What I found is that I get some **** clean colors out of Phthalo Blue (Green Shade) and Phthalo Green (Blue Shade), when they’re combined with the lighter Hansa Yellow (which is a cool, delicate, light yellow, often referred to as “Lemon Yellow”).  Phthalo Blue (GS) combined with Aureolin also makes really bright, pure, strong mixes.  I will indeed be sad if Aureolin does discolor with moisture and/or light…

…and I’m thinking of going over some of these swatches again with glazing in their original color mixes, in order to deepen them.  (I’ve already done this on maybe 3 or so squares, where I used too much water.)  It will be easier to see differences in hue, that way.

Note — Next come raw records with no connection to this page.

-- ==== Sys2Proof/Machine/Agents.lean ====
section
/-! DEFINITION. One turn of the machine: whose turn it is and what that agent does (00_scope R6, 20_memory R73), and the placing of
a word where the next turn runs it. -/

namespace Sys2Proof.Machine

/-- The sequencer's turn: the next micro-step of the running command (R228). -/
def microStep (s : State) : Result :=
  match s.seq.phase with
  | .busy => exec s.seq.instr s
  | .idle => .fault .microStepNotEnabled

/-- A bus word on the register port: the instruction is decoded under the mode before it (R150). -/
def busTurn (w : BusWord) (s : State) : Result := exec (decodeBus s.dev.dlab w) s

/-- The turn the schedule names. -/
def act (a : Action) (s : State) : Result :=
  match a with
  | .submit i w  => submit i w s
  | .take i      => take i s
  | .grant i     => grant i s
  | .microStep   => microStep s
  | .rxArrive b  => rxArrive b s
  | .rxOverrun b => rxOverrun b s
  | .txDrain     => txDrain s
  | .raw w       => busTurn w s
  | .access dir addr b =>
    match windowOffset addr, dir with
    | none, _          => .fault .addressOutsideWindow
    | some off, .read  => busTurn (busRead off) s
    | some off, .write => busTurn (busWrite off b) s
  | .reset       => .next (takeReset s)

/-- The requester that the arbiter picks by itself among the pending ones `e :: m`, a free choice (R234). -/
def pickPending (e : Nat × CmdWord) (m : List (Nat × CmdWord)) (n : Nat) : Nat :=
  ((e :: m).getD (Config.grantChoice n % (e :: m).length) e).1

/-- The turn when the schedule is empty: the running command goes on, else a pending one is granted, else the block is simply
idle and nothing happens (R285, R301; log 9). -/
def ownTurn (s : State) : Result :=
  match s.seq.phase, s.arb.pending with
  | .busy, _      => microStep s
  | .idle, []     => .next s
  | .idle, e :: m => grant (pickPending e m s.draws) s

/-- The state in which a turn is taken: the action is off the schedule and the free values are fresh. -/
def beginTurn (s : State) : State := s.advance.setSchedule s.schedule.tail

/-- One turn. -/
def turn (s : State) : Result :=
  match s.schedule with
  | []     => ownTurn (beginTurn s)
  | a :: _ => act a (beginTurn s)

/-- The machine with the word placed where the next turn runs it (log 13): a bus word as the next action at the port, a command
as granted to requester 0 with its first micro-step next, a word that is no command as a submission. -/
def placeWord (s : State) (nbits w : Nat) : State :=
  if nbits ≤ 16 then s.setSchedule (.raw (BitVec.ofNat 12 w) :: s.schedule)
  else
    match cmdOf (BitVec.ofNat 32 w) with
    | .ok c    => (s.setSeq (s.seq.load 0 c (BitVec.ofNat 32 w))).setSchedule (.microStep :: s.schedule)
    | .error _ => s.setSchedule (.submit 0 (BitVec.ofNat 32 w) :: s.schedule)

end Sys2Proof.Machine
end

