-- ==== Sys2Proof/Tests/Slice0.lean ====
section
/-! SUPPORT. Tests: the checks refuse ill-formed terms; words written out from the spec's encodings decode as the spec says; single steps
against the vectors of spec/95_test_vectors.md (VA, VB, VC, VD, VE, VI); and for every statement with hypotheses a state and operands that
meet them. -/

namespace Sys2Proof.Tests

open Sys2Proof Sys2Proof.Machine Host.Outcome

/-! ### Helpers -/

/-- A device in Normal mode (`lcr` 03) or any other, FIFO on or off, with the queues and registers the vector names. -/
def dev (lcr : Byte) (fifo : Bool) (rxq txq : List Byte) : Dev :=
  { rxq := rxq, txq := txq, ier := 0x05, fifoEn := fifo, rxTrig := 0b11, lcr := lcr, dll := 0x03, dlh := 0x01, baudActive := 0x0003 }

/-- An idle block with that device. -/
def idle (d : Dev) : State := { State.reset with dev := d }

/-- A block about to perform micro-step `k` of `c` for requester 0. -/
def busy (c : Cmd) (k : Nat) (t : Byte) (d : Dev) : State :=
  { idle d with seq := { phase := .busy, cmd := c, req := 0, step := k, d := 0x01A1, p := 0b101, b := 0x48, t := t, polls := 0 } }

/-- The same block with turns to come. -/
def turns (l : List Action) (s : State) : State := { s with schedule := l }

/-- What `f` reads off the next state, if there is one. -/
def after {α : Type} (f : State → α) (o : Result) : Option α :=
  match o with
  | .next s    => some (f s)
  | .fault _   => none
  | .refused _ => none

/-! ### The checks refuse ill-formed terms -/

/-- VC6, VB8 and the malformed words of family D: a wrong fixed field, a must-be-zero bit, a reserved opcode. -/
theorem smoke_command_words :
    ([0x00580003, 0x00600003, 0x00000003, 0x00F80003, 0x08780003, 0x100101A1, 0x180001A1, 0x20000148, 0x30000001, 0x40000100, 0x50010000,
      0x60000000, 0xF0000000] : List CmdWord).all (fun w => !CmdWord.wellFormed w) = true := by decide

/-- R93, R95: one reserved bit of IER or FCR. -/
theorem smoke_operands :
    (Instr.wrIer 0x08).wellFormed = false ∧ (Instr.wrIer 0x80).wellFormed = false ∧ (Instr.wrFcr 0x08).wellFormed = false ∧
    (Instr.wrFcr 0x20).wellFormed = false ∧ (Instr.wrIer 0x07).wellFormed = true ∧ (Instr.wrFcr 0xC7).wellFormed = true := by decide

/-- R112: only DATA carries a byte. -/
theorem smoke_response : (Response.mk .noData 0x41).wellFormed = false ∧ decodeRsp 0x241 = none ∧ decodeRsp 0x301 = none := by decide

/-- R5: FIFO_DEPTH below 14, no requester, POLL_LIMIT some 0, a reset image past the capacity or with a reserved IER bit. -/
theorem smoke_params :
    ({ Params.defaults with fifoDepth := 13 }).wellFormed = false ∧ ({ Params.defaults with nReq := 0 }).wellFormed = false ∧
    ({ Params.defaults with pollLimit := some 0 }).wellFormed = false ∧
    (ResetImage.wellFormed { ResetImage.decided with rxq := [0x41, 0x42] } 16) = false ∧
    (ResetImage.wellFormed { ResetImage.decided with ier := 0x08 } 16) = false ∧ Params.defaults.wellFormed = true := by decide

/-! ### Decoding: words written out from R91, R92, R104, R105 -/

theorem test_decode_normal_words :
    decodeBus false 0b000000000000 = .rdRbr ∧ decodeBus false 0b100001001000 = .wrThr 0x48 ∧ decodeBus false 0b000100000000 = .rdIer ∧
    decodeBus false 0b100100000111 = .wrIer 0x07 ∧ decodeBus false 0b001000000000 = .rdIir ∧ decodeBus false 0b101011000111 = .wrFcr 0xC7 ∧
    decodeBus false 0b001100000000 = .rdLcr ∧ decodeBus false 0b101110000011 = .wrLcr 0x83 := by decide

theorem test_decode_upper_offsets :
    decodeBus true 0b010000000000 = .rdMcr ∧ decodeBus true 0b110000001011 = .wrMcr 0x0B ∧ decodeBus true 0b010100000000 = .rdLsr ∧
    decodeBus true 0b110100000000 = .wrLsr 0x00 ∧ decodeBus true 0b011000000000 = .rdMsr ∧ decodeBus true 0b111000000000 = .wrMsr 0x00 ∧
    decodeBus true 0b011100000000 = .rd7 ∧ decodeBus true 0b111101011010 = .wr7 0x5A := by decide

/-- The mode-multiplexed pairs: the same words reach the divisor latch. -/
theorem test_decode_divisor_words :
    decodeBus true 0b000000000000 = .rdDll ∧ decodeBus true 0b100010100001 = .wrDll 0xA1 ∧ decodeBus true 0b000100000000 = .rdDlh ∧
    decodeBus true 0b100100000001 = .wrDlh 0x01 := by decide

theorem test_decode_commands :
    decodeCmd 0b00000000011111010000000110100001 = .ok (.configure 0b101 0x01A1) ∧
    decodeCmd 0b00010000000000000000000110100001 = .ok (.setBaud 0x01A1) ∧
    decodeCmd 0b00100000000000000000000001001000 = .ok (.sendByte 0x48) ∧
    decodeCmd 0b00110000000000000000000000000000 = .ok .tryReceive ∧
    decodeCmd 0b01000000000000000000000000000000 = .ok .receiveByte ∧
    decodeCmd 0b01010000000000000000000000000000 = .ok .pollStatus := by decide
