-- ==== Sys2Proof/Machine/RegisterAlu.lean ====
section
/-! DEFINITION. Register loads and the 8-bit ALU: 6xkk, 7xkk, 8xy0 to 8xy7, 8xyE, Cxkk
(41_register_alu.md). Operands are read at the start; a flag is written last (R143). -/

namespace Sys2Proof.Machine

/-- 6xkk LD Vx, kk (R120). -/
def execLdImm (x : Reg) (kk : Byte) (s : State) : Host.Outcome State Fault Refusal :=
  .next (s.advance.setV x kk)

/-- 7xkk ADD Vx, kk (R122): no flag. -/
def execAddImm (x : Reg) (kk : Byte) (s : State) : Host.Outcome State Fault Refusal :=
  .next (s.advance.setV x (s.getV x + kk))

/-- 8xy0 LD Vx, Vy (R124). -/
def execLdReg (x y : Reg) (s : State) : Host.Outcome State Fault Refusal :=
  .next (s.advance.setV x (s.getV y))

/-- 8xy1 OR (R126): VF is no flag here. -/
def execOrReg (x y : Reg) (s : State) : Host.Outcome State Fault Refusal :=
  .next (s.advance.setV x (s.getV x ||| s.getV y))

/-- 8xy2 AND (R128). -/
def execAndReg (x y : Reg) (s : State) : Host.Outcome State Fault Refusal :=
  .next (s.advance.setV x (s.getV x &&& s.getV y))

/-- 8xy3 XOR (R130). -/
def execXorReg (x y : Reg) (s : State) : Host.Outcome State Fault Refusal :=
  .next (s.advance.setV x (s.getV x ^^^ s.getV y))

/-- 8xy4 ADD Vx, Vy (R132). -/
def execAddReg (x y : Reg) (s : State) : Host.Outcome State Fault Refusal :=
  .next (s.advance.setVThenFlag x (s.getV x + s.getV y) (carryFlag (s.getV x) (s.getV y)))

/-- 8xy5 SUB Vx, Vy (R134). -/
def execSubReg (x y : Reg) (s : State) : Host.Outcome State Fault Refusal :=
  .next (s.advance.setVThenFlag x (s.getV x - s.getV y) (noBorrowFlag (s.getV x) (s.getV y)))

/-- 8xy7 SUBN Vx, Vy (R138). -/
def execSubnReg (x y : Reg) (s : State) : Host.Outcome State Fault Refusal :=
  .next (s.advance.setVThenFlag x (s.getV y - s.getV x) (noBorrowFlag (s.getV y) (s.getV x)))

/-- 8xy6 SHR (R136). -/
def execShr (x y : Reg) (s : State) : Host.Outcome State Fault Refusal :=
  .next (s.advance.setVThenFlag x (s.shiftOperand x y >>> 1) (shiftedOutRight (s.shiftOperand x y)))

/-- 8xyE SHL (R140). -/
def execShl (x y : Reg) (s : State) : Host.Outcome State Fault Refusal :=
  .next (s.advance.setVThenFlag x (s.shiftOperand x y <<< 1) (shiftedOutLeft (s.shiftOperand x y)))

/-- Cxkk with the step's draw given (R145). -/
def rndResult (draw : Byte) (x : Reg) (kk : Byte) (s : State) : State :=
  s.advance.countDraw.setV x (draw &&& kk)

/-- Cxkk RND Vx, kk (R145, R146): the draw is a free value (log entry 2). -/
def execRnd (x : Reg) (kk : Byte) (s : State) : Host.Outcome State Fault Refusal :=
  .next (rndResult (Config.freeByte s.draws) x kk s)

end Sys2Proof.Machine
end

Prussian Blue and Chrome Cerulean (1st image) also make decent mixes with Lemon Yellow; in addition to Prussian Blue mixing well with Winsor Yellow (according to Blick’s website and handprint.com, this is a benzimidazolone [or Benzimida, I’ve also heard it called] yellow; and I’ve just manually checked it:  it is Pigment Yellow 154 [or, PY154], which concurs).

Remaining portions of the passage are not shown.